By Jie Ye
Malate—a widely occurring organic acid in plants—is an important contributor to taste. Variation in acid content has a much greater impact on flavor than does the limited variation in sugar content that exists among tomato cultivars. Additionally, plants counteract Al3+ toxicity in the surrounding soil by pumping malate out of root cells. In plant cells, most soluble solids, including malate, are stored in a sac-like structure called the vacuole. Proteins on the tonoplast (vacuole membrane) transport malate in and/or out of the vacuole. Al-activated malate transporters (ALMT) are plant-specific anion channel proteins that are located on the tonoplast or plasma membrane. Previous studies of ALMTs have focused on their protective role based on their ability to transport malate out of cells, where it chelates surplus Al3+.
The regulation of malate metabolism is poorly understood in crops such as tomato (Solanum lycopersicum). We would like to unravel the genetic basis of tomato malate variation: Which genes regulating the accumulation of malate were selected during the domestication and improvement of tomato and how do these genes operate?
We used various methods to characterize the genetics of malate accumulation in genetically diverse tomato accessions. We identified TFM6 (tomato fruit malate 6), which corresponds to ALMT9 in the model plant Arabidopsis, as the major contributor to variation in fruit malate accumulation among tomato genotypes. We linked a tiny mutation in the region that regulates the activity of Sl-ALMT9 to high fruit malate content.

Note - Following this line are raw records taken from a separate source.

theorem alters_execSwitchOvercurrent {μ : Nat} {s₀ : State} (k : ℕ) (i : ℕ) (s : State) (hm : Sub alt_execSwitchOvercurrent μ)
    (hk : Alters μ s₀ s) : AltersTo μ s₀ (execSwitchOvercurrent k i s) := by
  unfold execSwitchOvercurrent
  try dsimp only
  repeat' first
    | intro _
    | (with_reducible first | assumption | apply alters_flag | apply alters_onBal | apply alters_openSwitch | apply alters_applyIf)
    | (with_reducible first | apply alters_raise | apply alters_setLocked | apply alters_next | apply altersTo_ite)
    | exact sub_trans (by decide +kernel) hm
    | (simp only [setMask_on, setMask_bit, setMask_chanBit, pubMask_on]; exact sub_trans (by decide +kernel) hm)
    | split

/-- What `execBalanceOpenLoop` may alter. -/
def alt_execBalanceOpenLoop : Nat := setMask F.BL_IFLAG_OPEN ||| partRsm ||| alt_openSwitch ||| alt_setLocked

theorem alters_execBalanceOpenLoop {μ : Nat} {s₀ : State} (k : ℕ) (i : ℕ) (s : State) (hm : Sub alt_execBalanceOpenLoop μ)
    (hk : Alters μ s₀ s) : AltersTo μ s₀ (execBalanceOpenLoop k i s) := by
  unfold execBalanceOpenLoop
  try dsimp only
  repeat' first
    | (with_reducible first | assumption | apply alters_flagEvent | apply alters_openSwitch | apply alters_setLocked)
    | (with_reducible first | apply alters_next | apply altersTo_ite)
    | exact sub_trans (by decide +kernel) hm
    | (simp only [setMask_on, setMask_bit, setMask_chanBit, pubMask_on]; exact sub_trans (by decide +kernel) hm)
    | split

/-- What `execBalanceOnTimeEnd` may alter. -/
def alt_execBalanceOnTimeEnd : Nat := partNow ||| alt_openSwitchAt

theorem alters_execBalanceOnTimeEnd {μ : Nat} {s₀ : State} (k : ℕ) (i : ℕ) (s : State) (hm : Sub alt_execBalanceOnTimeEnd μ)
    (hk : Alters μ s₀ s) : AltersTo μ s₀ (execBalanceOnTimeEnd k i s) := by
  unfold execBalanceOnTimeEnd
  try dsimp only
  repeat' first
    | (with_reducible first | assumption | apply alters_openSwitchAt | apply alters_advanceTo | apply alters_next)
    | (with_reducible first | apply altersTo_ite)
    | exact sub_trans (by decide +kernel) hm
    | split

/-- What `State.writeSwclr` may alter. -/
def alt_writeSwclr : Nat := alt_setLocked

theorem alters_writeSwclr {μ : Nat} {s₀ : State} (s : State) (k : ℕ) (v : Word) (hm : Sub alt_writeSwclr μ)
    (hk : Alters μ s₀ s) : Alters μ s₀ (State.writeSwclr s k v).1 := by
  unfold State.writeSwclr
  try dsimp only
  repeat' first
    | intro _
    | (with_reducible first | assumption | apply alters_setLocked | apply alters_foldl)
    | exact sub_trans (by decide +kernel) hm
    | split

/-- What `State.buildPlan` may alter. -/
def alt_buildPlan : Nat := setMask F.BL_IFLAG_SHIFT ||| alt_onBal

Further analysis indicated that this mutation disrupts a binding site in this regulatory region of Sl-ALMT9, which prevents binding of a repressor of this gene, thereby activating the gene and promoting high fruit malate accumulation. Evolutionary analysis revealed that this highly expressed version of Sl-ALMT9 was selected for during tomato domestication. Furthermore, we found that tonoplast-localized Sl-ALMT9 increases in abundance following exposure to Al, thereby elevating malate transport out of the cell and enhancing Al resistance.
In addition to identifying an ALMT in tomato, our discoveries explain how this gene improves the flavor of tomatoes and protects tomato plants from Al toxicity. Future research will aim to discover other ALMTs or tonoplast–localized proteins that work with Sl-ALMT9 to affect malate transport in tomato. Now that we know that a particular version of Sl-ALMT9 has favorable properties, we can design strategies to improve flavor and resistance qualities in other tomato varieties.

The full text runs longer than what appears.